木村 テクノロジー、特にインターネットへ繋がることの最⼤の価値は「時間と場所を超えられること」です。本校では、⽣徒がひとり⼀台のPCをもち、クラウド上で情報を共有できる環境を整えることで、授業や教室、学年、クラスといった従来の学校の枠にとらわれない学びを実現しています。

 例えば、中学⽣と⾼校⽣が同じ研究チームに所属していると、クラスを超え学年を超えた「学び合い」が⾃然発⽣します。教員はもちろんのこと、⼤学の研究者や数学者、企業の⽅を巻き込んだ議論も起こるし、MOOCsと呼ばれる海外⼤学の公開講座で学んでいる⽣徒もいます。学校での授業も放課後の研究も家での学びも、学会やシンポジウムで得た知識も、すべての情報をクラウドに置くことで、タイムリーにつないでくれる。これこそが、テクノロジーが⽣み出す⼒の素晴らしい側⾯だと思います。

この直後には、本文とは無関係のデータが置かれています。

/-- The registers of the STR block (11_structure_image.md). -/
def regsSTR : List RegDef := [
  ⟨0x000, 0, 1, 0, 1, 0x0, [fd 1 1 .w1s, fd 0 0 .rw]⟩,
  ⟨0x004, 0, 1, 0, 1, 0x0, []⟩,
  ⟨0x010, 0, 1, 0, 1, 0x0, [fd 31 2 .rw]⟩,
  ⟨0x014, 0, 1, 0, 1, 0x0, [fd 7 0 .rw]⟩,
  ⟨0x018, 0, 1, 0, 1, 0x0, [fr 18 0 .rw 192 262144 false]⟩,
  ⟨0x01C, 0, 1, 0, 1, 0x0, [fd 0 0 .wo]⟩,
  ⟨0x020, 0, 1, 0, 1, 0x0, []⟩,
  ⟨0x024, 0, 1, 0, 1, 0x0, [fd 31 0 .rw]⟩,
  ⟨0x028, 0, 1, 0, 1, 0x0, [fd 15 0 .rw]⟩,
  ⟨0x02C, 0, 1, 0, 1, 0x0, [fd 1 0 .wo]⟩,
  ⟨0x030, 0, 1, 0, 1, 0x0, []⟩,
  ⟨0x034, 0, 1, 0, 1, 0x0, []⟩,
  ⟨0x038, 0, 1, 0, 1, 0x0, []⟩,
  ⟨0x03C, 0, 1, 0, 1, 0x0, []⟩,
  ⟨0x040, 0, 1, 0, 1, 0x0, []⟩,
  ⟨0x044, 0, 1, 0, 1, 0x0, []⟩,
  ⟨0x048, 0, 1, 0, 1, 0x0, []⟩,
  ⟨0x04C, 0, 1, 0, 1, 0x0, []⟩,
  ⟨0x050, 0, 1, 0, 1, 0x0, []⟩,
  ⟨0x054, 0, 1, 0, 1, 0x0, [fd 31 0 .rwl]⟩,
  ⟨0x058, 0, 1, 0, 1, 0x0, [fd 31 12 .rwl]⟩,
  ⟨0x05C, 0, 1, 0, 1, 0x10, [fd 7 0 .rwl]⟩,
  ⟨0x060, 0, 1, 0, 1, 0x0, []⟩,
  ⟨0x400, 0, 1, 0, 1, 0x7D00010, [fr 31 16 .rwx 200 10000 false, fr 7 0 .rwx 4 255 false]⟩
]

/-- The registers of each HPk (08_head_link.md, 09_head_protection.md). -/
def regsHP : List RegDef := [
  ⟨0x000, 0, 1, 0, 1, 0x4, [fd 4 4 .wo, fd 3 3 .wo, fd 2 2 .rw, fd 1 1 .rw, fd 0 0 .rw]⟩,
  ⟨0x004, 0, 1, 0, 1, 0x0, [fd 24 24 .w1c, fd 23 23 .w1c, fd 22 22 .w1c, fd 21 21 .w1c, fd 20 20 .w1c, fd 19 19 .w1c, fd 18 18 .w1c, fd 17 17 .w1c, fd 16 16 .w1c]⟩,
  ⟨0x008, 0, 1, 0, 1, 0x0, []⟩,
  ⟨0x00C, 0, 1, 0, 1, 0x0, []⟩,
  ⟨0x010, 0, 1, 0, 1, 0x0, []⟩,
  ⟨0x014, 0, 1, 0, 1, 0x0, []⟩,
  ⟨0x018, 0, 1, 0, 1, 0x40, [fr 7 4 .rw 1 8 false, fr 1 0 .rw 0 2 false]⟩,
  ⟨0x01C, 0, 1, 0, 1, 0x0, [fd 11 0 .rw]⟩,
  ⟨0x020, 0, 1, 0, 1, 0x0, [fd 21 16 .rw, fd 13 8 .rw, fd 5 0 .rw]⟩,
  ⟨0x024, 0, 1, 0, 1, 0x0, [fd 31 31 .rw, fd 9 0 .rw]⟩,
  ⟨0x028, 0, 1, 0, 1, 0x0, []⟩,
  ⟨0x02C, 0, 1, 0, 1, 0x32000A, [fr 23 16 .rw 1 255 false, fr 7 0 .rw 1 255 false]⟩,
  ⟨0x040, 0, 1, 0, 1, 0x0, []⟩,
  ⟨0x044, 0, 1, 0, 1, 0x0, []⟩,
  ⟨0x048, 0, 1, 0, 1, 0x0, []⟩,
  ⟨0x04C, 0, 1, 0, 1, 0x0, []⟩,
  ⟨0x050, 0, 1, 0, 1, 0x0, []⟩,
  ⟨0x054, 0, 1, 0, 1, 0x0, []⟩,
  ⟨0x058, 0, 1, 0, 1, 0x0, []⟩,
  ⟨0x400, 0, 1, 0, 1, 0x0, [fd 31 31 .wo, fd 15 8 .rwx, fd 7 0 .rwx]⟩,
  ⟨0x404, 0, 1, 0, 1, 0x0, [fd 31 0 .rwx]⟩,
  ⟨0x408, 0, 1, 0, 1, 0x0, []⟩,
  ⟨0x40C, 0, 1, 0, 1, 0x0, []⟩,
  ⟨0x410, 0, 1, 0, 1, 0x0, [fr 9 8 .rwx 0 2 false, fd 4 4 .rwx]⟩,
  ⟨0x414, 0, 1, 0, 1, 0x2, [fr 10 8 .rwx 0 2 false, fr 2 0 .rwx 0 4 false]⟩,
  ⟨0x100, 0, 1, 0, 1, 0x12C, [fr 9 0 .rw 50 800 false]⟩,
  ⟨0x104, 0, 1, 0, 1, 0x100010, [fr 22 16 .rw 1 64 false]⟩,
  ⟨0x108, 0, 1, 0, 1, 0xFFFFFFF, [fd 27 0 .rw]⟩,
  ⟨0x10C, 0, 1, 0, 1, 0x4B00410, [fd 27 16 .rw, fd 11 0 .rw]⟩,
  ⟨0x110, 0, 1, 0, 1, 0x500370, [fr 27 16 .rw 16 480 false, fd 11 0 .rw]⟩,
  ⟨0x114, 0, 1, 0, 1, 0x400320, []⟩,
  ⟨0x118, 0, 1, 0, 1, 0x4B00410, []⟩,
  ⟨0x11C, 0, 1, 0, 1, 0xFFFFFFF, []⟩,
  ⟨0x120, 0, 1, 0, 1, 0x0, []⟩,
  ⟨0x124, 0, 1, 0, 1, 0x0, []⟩,
  ⟨0x128, 0, 1, 0, 1, 0x0, []⟩,
  ⟨0x130, 0, 1, 0, 1, 0x0, [fd 9 9 .w1c, fd 8 8 .w1c, fd 7 7 .w1c, fd 6 6 .w1c]⟩,
  ⟨0x134, 0, 1, 0, 1, 0x0, []⟩,
  ⟨0x138, 0, 1, 0, 1, 0x0, []⟩,
  ⟨0x13C, 0, 1, 0, 1, 0x0, []⟩,
  ⟨0x140, 0, 1, 0, 1, 0x0, []⟩,
  ⟨0x144, 0, 1, 0, 1, 0x0, []⟩,
  ⟨0x420, 0, 1, 0, 1, 0x500, [fr 11 8 .rwx 3 15 false, fd 0 0 .rwx]⟩
]

/-- The registers of the FAB block (12_voundyo_fabric.md). -/
def regsFAB : List RegDef := [
  ⟨0x000, 0, 1, 0, 1, 0x0, [fr 3 2 .rw 0 1 false, fd 1 1 .rw, fd 0 0 .rw]⟩,
  ⟨0x004, 0, 1, 0, 1, 0x0, []⟩,
  ⟨0x008, 0, 1, 0, 1, 0x0, [fd 11 11 .w1c, fd 10 10 .w1c, fd 9 9 .w1c, fd 8 8 .w1c]⟩,
  ⟨0x010, 0x10, 3, 0, 1, 0x0, [fd 1 1 .wo, fd 0 0 .wo]⟩,
  ⟨0x014, 0x10, 3, 0, 1, 0x0, []⟩,
  ⟨0x018, 0x10, 3, 0, 1, 0x0, []⟩,
  ⟨0x01C, 0x10, 3, 0, 1, 0x0, []⟩,
  ⟨0x040, 0, 1, 0, 1, 0x0, []⟩,
  ⟨0x044, 0, 1, 0, 1, 0x0, []⟩,
  ⟨0x050, 0, 1, 0, 1, 0x11080, [fd 16 16 .rw, fr 15 8 .rw 4 255 false, fd 7 0 .rw]⟩,
  ⟨0x054, 0, 1, 0, 1, 0x0, []⟩,
  ⟨0x058, 0, 1, 0, 1, 0x0, []⟩,
  ⟨0x05C, 0x4, 3, 0, 1, 0x0, [fd 15 0 .rw]⟩,
  ⟨0x070, 0, 1, 0, 1, 0x0, [fd 31 12 .rw]⟩,
  ⟨0x074, 0, 1, 0, 1, 0x10, [fd 7 0 .rw]⟩,
  ⟨0x078, 0, 1, 0, 1, 0x0, [fd 8 0 .rw]⟩,
  ⟨0x07C, 0, 1, 0, 1, 0x0, []⟩,
  ⟨0x080, 0, 1, 0, 1, 0x0, [fd 31 12 .rw]⟩,
  ⟨0x084, 0, 1, 0, 1, 0x10, [fd 7 0 .rw]⟩,
  ⟨0x088, 0, 1, 0, 1, 0x0, []⟩,
  ⟨0x08C, 0, 1, 0, 1, 0x0, [fd 8 0 .rw]⟩,
  ⟨0x090, 0, 1, 0, 1, 0x0, [fd 31 12 .rw]⟩,
  ⟨0x094, 0, 1, 0, 1, 0x10, [fd 7 0 .rw]⟩,
  ⟨0x098, 0, 1, 0, 1, 0x0, [fd 9 0 .rw]⟩,
  ⟨0x09C, 0, 1, 0, 1, 0x0, []⟩,
  ⟨0x0A0, 0, 1, 0, 1, 0x0, []⟩,
  ⟨0x0A4, 0, 1, 0, 1, 0x0, []⟩,
  ⟨0x0B0, 0, 1, 0, 1, 0x3, [fd 31 16 .rw, fd 6 4 .wo, fd 1 1 .rw, fd 0 0 .rw]⟩,
  ⟨0x0B4, 0, 1, 0, 1, 0x0, [fd 2 0 .w1c]⟩,
  ⟨0x0C0, 0, 1, 0, 1, 0x0, []⟩,
  ⟨0x400, 0, 1, 0, 1, 0x4143200, [fr 27 24 .rwx 1 15 false, fr 23 16 .rwx 1 255 false, fr 15 8 .rwx 10 255 false]⟩,
  ⟨0x404, 0, 1, 0, 1, 0x17, [fr 7 4 .rwx 1 15 false, fr 3 0 .rwx 1 15 false]⟩,
  ⟨0x408, 0, 1, 0, 1, 0x3E81020, [fr 31 16 .rwx 100 65535 false, fr 15 8 .rwx 1 255 false, fr 7 0 .rwx 4 255 false]⟩
]

/-- The registers of the HST block (13_host_interface.md). -/
def regsHST : List RegDef := [
  ⟨0x000, 0, 1, 0, 1, 0x0, [fd 0 0 .rw]⟩,
  ⟨0x004, 0, 1, 0, 1, 0x0, []⟩,
  ⟨0x008, 0, 1, 0, 1, 0x80640000, []⟩,
  ⟨0x00C, 0, 1, 0, 1, 0x0, []⟩,
  ⟨0x010, 0, 1, 0, 1, 0x0, []⟩,
  ⟨0x014, 0, 1, 0, 1, 0x0, []⟩,
  ⟨0x040, 0x18, 16, 0, 1, 0x0, [fd 31 12 .rw]⟩,
  ⟨0x044, 0x18, 16, 0, 1, 0x0, [fd 31 0 .rw]⟩,
  ⟨0x048, 0x18, 16, 0, 1, 0x6, [fd 31 31 .rw, fd 19 16 .rw, fd 14 12 .rw, fr 3 0 .rw 6 12 false]⟩,
  ⟨0x04C, 0x18, 16, 0, 1, 0x0, [fd 11 0 .rw]⟩,
  ⟨0x050, 0x18, 16, 0, 1, 0x0, [fd 31 31 .w1c]⟩,
  ⟨0x1C0, 0x18, 16, 0, 1, 0x0, [fd 31 12 .rw]⟩,
  ⟨0x1C4, 0x18, 16, 0, 1, 0x0, [fd 31 0 .rw]⟩,
  ⟨0x1C8, 0x18, 16, 0, 1, 0x6, [fd 31 31 .rw, fd 29 24 .rw, fd 21 16 .rw, fd 15 8 .rw, fr 3 0 .rw 6 12 false]⟩,
  ⟨0x1CC, 0x18, 16, 0, 1, 0x0, [fd 11 0 .rw]⟩,
  ⟨0x1D0, 0x18, 16, 0, 1, 0x0, []⟩,
  ⟨0x340, 0, 1, 0, 1, 0x0, [fd 31 12 .rw]⟩,
  ⟨0x344, 0, 1, 0, 1, 0x0, [fd 31 0 .rw]⟩,
  ⟨0x348, 0, 1, 0, 1, 0xC, [fd 31 31 .rw, fd 29 24 .rw, fd 21 16 .rw, fd 15 8 .rw, fr 3 0 .rw 6 16 false]⟩,
  ⟨0x34C, 0, 1, 0, 1, 0x0, []⟩,
  ⟨0x350, 0, 1, 0, 1, 0x0, [fd 31 0 .rw]⟩,
  ⟨0x354, 0, 1, 0, 1, 0x0, [fd 31 2 .rw]⟩,
  ⟨0x358, 0, 1, 0, 1, 0x0, [fd 31 0 .rw]⟩,
  ⟨0x400, 0, 1, 0, 1, 0x8, [fr 4 0 .rwx 1 16 false]⟩
]

/-- The registers of the CAL block (20_calibration.md). -/
def regsCAL : List RegDef := [
  ⟨0x000, 0, 1, 0, 1, 0x0, [fd 0 0 .rw]⟩,
  ⟨0x004, 0, 1, 0, 1, 0x0, [fd 31 31 .wo, fd 30 30 .wo, fd 15 8 .wo, fd 7 0 .wo]⟩,
  ⟨0x008, 0, 1, 0, 1, 0x0, []⟩,
  ⟨0x00C, 0, 1, 0, 1, 0x0, []⟩,
  ⟨0x010, 0, 1, 0, 1, 0x0, []⟩,
  ⟨0x014, 0, 1, 0, 1, 0x0, [fd 16 16 .rw, fd 15 0 .rw]⟩,
  ⟨0x018, 0, 1, 0, 1, 0x1388, [fr 15 0 .rw 100 60000 false]⟩,
  ⟨0x01C, 0, 1, 0, 1, 0x0, [fd 15 0 .rw]⟩,
  ⟨0x020, 0, 1, 0, 1, 0x10104040, [fr 31 24 .rw 1 255 false, fr 23 16 .rw 1 255 false, fr 15 8 .rw 1 255 false, fr 7 0 .rw 1 255 false]⟩,
  ⟨0x024, 0, 1, 0, 1, 0x8101002, [fd 31 24 .rw, fd 23 16 .rw, fd 15 8 .rw, fd 7 0 .rw]⟩,
  ⟨0x028, 0, 1, 0, 1, 0x8004004, [fd 31 24 .rw, fd 23 8 .rw, fd 7 0 .rw]⟩,
  ⟨0x02C, 0, 1, 0, 1, 0x3E8, [fd 23 0 .rw]⟩,
  ⟨0x030, 0, 1, 0, 1, 0x0, [fd 31 0 .rw]⟩,
  ⟨0x034, 0, 1, 0, 1, 0x0, [fd 31 0 .rw]⟩,
  ⟨0x038, 0, 1, 0, 1, 0x104000, [fr 23 16 .rw 4 255 false, fr 15 8 .rw 1 255 false, fd 1 1 .rw, fd 0 0 .rw]⟩,
  ⟨0x03C, 0, 1, 0, 1, 0x400020, [fd 31 16 .rw, fr 15 0 .rw 8 65535 false]⟩,
  ⟨0x040, 0, 1, 0, 1, 0x0, [fd 23 0 .rw]⟩,
  ⟨0x050, 0, 1, 0, 1, 0x0, [fd 23 16 .rw, fd 15 8 .rw, fd 7 0 .rw]⟩,
  ⟨0x054, 0, 1, 0, 1, 0x0, [fd 31 0 .rw]⟩,
  ⟨0x058, 0, 1, 0, 1, 0x0, []⟩,
  ⟨0x05C, 0, 1, 0, 1, 0x0, []⟩,
  ⟨0x060, 0, 1, 0, 1, 0x0, []⟩,
  ⟨0x400, 0, 1, 0, 1, 0x0, [fd 0 0 .rwx]⟩
]

/-- The registers of the SEC block (18_otp_lifecycle_security.md). -/
def regsSEC : List RegDef := [
  ⟨0x000, 0, 1, 0, 1, 0x0, [fd 1 1 .w1s, fd 0 0 .rw]⟩,
  ⟨0x004, 0, 1, 0, 1, 0x0, [fd 1 0 .rw]⟩,
  ⟨0x008, 0, 1, 0, 1, 0x0, []⟩,
  ⟨0x00C, 0, 1, 0, 1, 0x0, []⟩,
  ⟨0x010, 0, 1, 0, 1, 0x0, []⟩,
  ⟨0x014, 0, 1, 0, 1, 0x0, []⟩,
  ⟨0x018, 0, 1, 0, 1, 0x0, []⟩,
  ⟨0x020, 0, 1, 0, 1, 0x41111, [fd 19 0 .rwl]⟩,
  ⟨0x024, 0, 1, 0, 1, 0x0, [fd 4 0 .w1c]⟩,
  ⟨0x028, 0, 1, 0, 1, 0x0, []⟩,
  ⟨0x030, 0, 1, 0, 1, 0x0, []⟩,
  ⟨0x034, 0, 1, 0, 1, 0x0, []⟩,
  ⟨0x038, 0, 1, 0, 1, 0x0, []⟩,
  ⟨0x040, 0, 1, 0, 1, 0x103E8, [fd 16 16 .rwl, fr 15 0 .rwl 10 60000 false]⟩,
  ⟨0x044, 0, 1, 0, 1, 0x0, [fd 15 0 .wo]⟩,
  ⟨0x048, 0, 1, 0, 1, 0x0, []⟩,
  ⟨0x400, 0, 1, 0, 1, 0x1914, [fr 15 8 .rwx 10 30 false, fr 7 0 .rwx 10 30 false]⟩
]

/-- The registers of the MBX block (13_host_interface.md). -/
def regsMBX : List RegDef := [
  ⟨0x000, 0, 1, 0, 1, 0x0, [fd 0 0 .rw]⟩,
  ⟨0x004, 0, 1, 0, 1, 0x0, []⟩,
  ⟨0x008, 0, 1, 0, 1, 0x0, [fd 31 31 .rw, fd 5 0 .rw]⟩,
  ⟨0x100, 0x48, 8, 0x4, 16, 0x0, [fd 31 0 .rw]⟩,
  ⟨0x140, 0x48, 8, 0, 1, 0x0, [fd 1 1 .wo, fd 0 0 .wo]⟩
]

/-- The registers of the PAD block (16_power_states.md). -/
def regsPAD : List RegDef := [
  ⟨0x000, 0, 1, 0, 1, 0x0, [fd 0 0 .rw]⟩,
  ⟨0x004, 0, 1, 0, 1, 0x0, []⟩,
  ⟨0x008, 0, 1, 0, 1, 0x0, [fd 12 0 .wo]⟩,
  ⟨0x00C, 0, 1, 0, 1, 0x0, []⟩
]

── 学びという⼤きなテーマに対して、問題意識をもって取り組んでおられる⽊村先⽣ですが、⽇本の教育における課題についてはどのように捉えていますか。

木村 美味しいハンバーガーをつくりたいならば、まずハンバーガーを⾷べる必要があると思うのですが、いきなり畑に⾏ってレタスをつくり出すことでしょうか。……と、これは少々わかりにくいので(笑)、数学の話に置き換えてみます。

 例えば本校には、微分⽅程式を⽤いて、渋滞の解消や⼈⼝の増減を数学的にシミュレーションしようとしている⽣徒たちがいますが、微分⽅程式を理解するためには微分とは何かを知る必要があるだろうし、そもそも⽅程式とは何かを考えたくなります。他にも、⼈が話すトーンの違いから感情を読み取ろうとしている中学⽣は、⾳声波形を解析するためにフーリエ級数を学び、その係数を決めるためにと積分を学んでいます。ちょっと専⾨的になりすぎましたが、申し上げたいのは、⽣徒のモチベーションは多様だということです。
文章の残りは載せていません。